[RECORDS SHOWN — start]

-- ==== Sys2Proof/Laws/Ops.lean ====
section
/-! SUPPORT. What each shared operation can do, said once. -/

namespace Sys2Proof.Machine

/-- Bits 1:0 are 0 exactly for the multiples of 4. -/
theorem aligned_iff (va : Word64) : aligned va = true ↔ va.toNat % 4 = 0 := by
  unfold aligned
  rw [beq_iff_eq, ← BitVec.toNat_inj]
  simp [BitVec.extractLsb'_toNat]

/-- A translated address has selector `101` and all-ones upper half, and its offset is the result. -/
theorem translateAddr_some {va : Word64} {pa : PAddr} (h : translateAddr va = some pa) :
    segmentSelector va = 0b101#3 ∧ va.extractLsb' 32 32 = 0xFFFFFFFF#32 ∧
      pa = (va - kseg1Base).setWidth 32 := by
  unfold translateAddr at h
  split at h
  · cases h
  · split at h
    · cases h
    · exact ⟨not_not.1 ‹_›, not_not.1 ‹_›, by simpa using h.symm⟩

/-- `Order` is its own inverse. -/
theorem order_order (o : WordOrder) (w : Word32) : order o (order o w) = w := by
  cases o
  · rfl
  · refine BitVec.eq_of_getLsbD_eq fun k hk => ?_
    simp only [order, BitVec.getLsbD_append, BitVec.getLsbD_extractLsb']
    interval_cases k <;> simp

/-- The Interconnect answers a placed word, and one read uses up nothing else. -/
theorem busAnswer_of_answers {b : Bus} {a : BusAnswer} {l : List BusAnswer} (pa : PAddr)
    (h : b.answers = a :: l) : busAnswer b pa = a := by
  simp [busAnswer, h]

/-- With no answer pending the map answers. -/
theorem busAnswer_of_map {b : Bus} {pa : PAddr} {w : Word32} (h : b.answers = [])
    (hm : b.mem.readWord pa = some w) : busAnswer b pa = .word w := by
  simp [busAnswer, h, hm]

/-- A read that succeeds: aligned, translated, answered by a word, ordered; one address asked. -/
theorem memRead_ok_cases {va : Word64} {word : Option Word32} {s t : State} {w : Word32}
    (h : memRead va word s = .ok (w, t)) :
    ∃ pa r, aligned va = true ∧ translateAddr va = some pa ∧ busAnswer s.bus pa = .word r ∧
      w = order s.params.wordOrder r ∧ t = setBus s (busAfterRead s.bus pa) := by
  unfold memRead at h
  split at h
  · split at h
    · cases h
    · split at h
      · cases h
      · simp only [Except.ok.injEq, Prod.mk.injEq] at h
        exact ⟨_, _, ‹_›, ‹_›, ‹_›, h.1.symm, h.2.symm⟩
  · cases h

/-- A read succeeds when it is aligned, translated and answered by a word. -/
theorem memRead_ok {va : Word64} {pa : PAddr} {r : Word32} {s : State} (word : Option Word32)
    (ha : aligned va = true) (ht : translateAddr va = some pa) (hb : busAnswer s.bus pa = .word r) :
    memRead va word s = .ok (order s.params.wordOrder r, setBus s (busAfterRead s.bus pa)) := by
  simp [memRead, ha, ht, hb]

/-- A read that fails, in the order of the checks (20_memory.md R68). -/
theorem memRead_error_cases {va : Word64} {word : Option Word32} {s : State} {f : Fault}
    (h : memRead va word s = .error f) :
    (aligned va = false ∧ f = .alignmentFault va s.cpu.pc word) ∨
    (aligned va = true ∧ translateAddr va = none ∧ f = .translationFault va s.cpu.pc word) ∨
    (aligned va = true ∧ ∃ pa e, translateAddr va = some pa ∧ busAnswer s.bus pa = .failure e ∧
      f = .busFault pa s.cpu.pc word e) := by
  unfold memRead at h
  split at h
  · split at h
    · exact .inr (.inl ⟨‹_›, ‹_›, by simpa using h.symm⟩)
    · split at h
      · exact .inr (.inr ⟨‹_›, _, _, ‹_›, ‹_›, by simpa using h.symm⟩)
      · cases h
  · rename_i ha
    exact .inl ⟨by simpa using ha, by simpa using h.symm⟩

/-- A CP0 write on the machine that completes replaces the bank alone. -/
theorem writeCp0_next_cases {index : Cp0Idx} {data word : Word32} {s t : State}
    (h : writeCp0 index data word s = .next t) :
    ∃ c, writeReg s.cpu.cp0 index data = .ok c ∧ t = setCp0 s c := by
  unfold writeCp0 at h
  split at h
  · exact ⟨_, ‹_›, by simpa using h.symm⟩
  · cases h

/-- A CP0 write that faults reports the failed decode. -/
theorem writeCp0_fault_cases {index : Cp0Idx} {data word : Word32} {s : State} {f : Fault}
    (h : writeCp0 index data word s = .fault f) :
    ∃ e, writeReg s.cpu.cp0 index data = .error e ∧
      f = .decodeError e.register e.field e.raw index word s.cpu.pc := by
  unfold writeCp0 at h
  split at h
  · cases h
  · exact ⟨_, ‹_›, by simpa using h.symm⟩

/-- A fetched instruction: a successful read at the pc whose word decodes. -/
theorem fetchInstr_ok_cases {s s1 : State} {i : Instr} (h : fetchInstr s = .ok (i, s1)) :
    ∃ w, fetch s = .ok (w, s1) ∧ decode w = .ok i := by
  unfold fetchInstr at h
  split at h
  · cases h
  · split at h
    · cases h
    · simp only [Except.ok.injEq, Prod.mk.injEq] at h
      obtain ⟨rfl, rfl⟩ := h
      exact ⟨_, ‹_›, ‹_›⟩

/-- A fetch and decode that fails: the read's fault, or an unrecognized word. -/
theorem fetchInstr_error_cases {s : State} {f : Fault} (h : fetchInstr s = .error f) :
    fetch s = .error f ∨
    ∃ w s1, fetch s = .ok (w, s1) ∧ decode w = .error (.unrecognizedInstruction w) ∧
      f = .unrecognizedInstruction w s.cpu.pc := by
  unfold fetchInstr at h
  split at h
  · rename_i g hf
    exact .inl (by rw [hf]; simpa using h)
  · rename_i w s1 hf
    split at h
    · rename_i word hd
      obtain rfl : word = w := by simpa using decode_error_word hd
      exact .inr ⟨_, _, hf, hd, by simpa using h.symm⟩
    · cases h

end Sys2Proof.Machine
end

[RECORDS SHOWN — finish]

THE PROBLEM:
Copy out each line of the data above, exactly, if it lies between the line holding "namespace Sys2Proof.Machine" and the line holding "pa = .word r ∧", inclusive; copy no other line.

REPLY TO THE TASK:
namespace Sys2Proof.Machine

/-- Bits 1:0 are 0 exactly for the multiples of 4. -/
theorem aligned_iff (va : Word64) : aligned va = true ↔ va.toNat % 4 = 0 := by
  unfold aligned
  rw [beq_iff_eq, ← BitVec.toNat_inj]
  simp [BitVec.extractLsb'_toNat]

/-- A translated address has selector `101` and all-ones upper half, and its offset is the result. -/
theorem translateAddr_some {va : Word64} {pa : PAddr} (h : translateAddr va = some pa) :
    segmentSelector va = 0b101#3 ∧ va.extractLsb' 32 32 = 0xFFFFFFFF#32 ∧
      pa = (va - kseg1Base).setWidth 32 := by
  unfold translateAddr at h
  split at h
  · cases h
  · split at h
    · cases h
    · exact ⟨not_not.1 ‹_›, not_not.1 ‹_›, by simpa using h.symm⟩

/-- `Order` is its own inverse. -/
theorem order_order (o : WordOrder) (w : Word32) : order o (order o w) = w := by
  cases o
  · rfl
  · refine BitVec.eq_of_getLsbD_eq fun k hk => ?_
    simp only [order, BitVec.getLsbD_append, BitVec.getLsbD_extractLsb']
    interval_cases k <;> simp

/-- The Interconnect answers a placed word, and one read uses up nothing else. -/
theorem busAnswer_of_answers {b : Bus} {a : BusAnswer} {l : List BusAnswer} (pa : PAddr)
    (h : b.answers = a :: l) : busAnswer b pa = a := by
  simp [busAnswer, h]

/-- With no answer pending the map answers. -/
theorem busAnswer_of_map {b : Bus} {pa : PAddr} {w : Word32} (h : b.answers = [])
    (hm : b.mem.readWord pa = some w) : busAnswer b pa = .word w := by
  simp [busAnswer, h, hm]

/-- A read that succeeds: aligned, translated, answered by a word, ordered; one address asked. -/
theorem memRead_ok_cases {va : Word64} {word : Option Word32} {s t : State} {w : Word32}
    (h : memRead va word s = .ok (w, t)) :
    ∃ pa r, aligned va = true ∧ translateAddr va = some pa ∧ busAnswer s.bus pa = .word r ∧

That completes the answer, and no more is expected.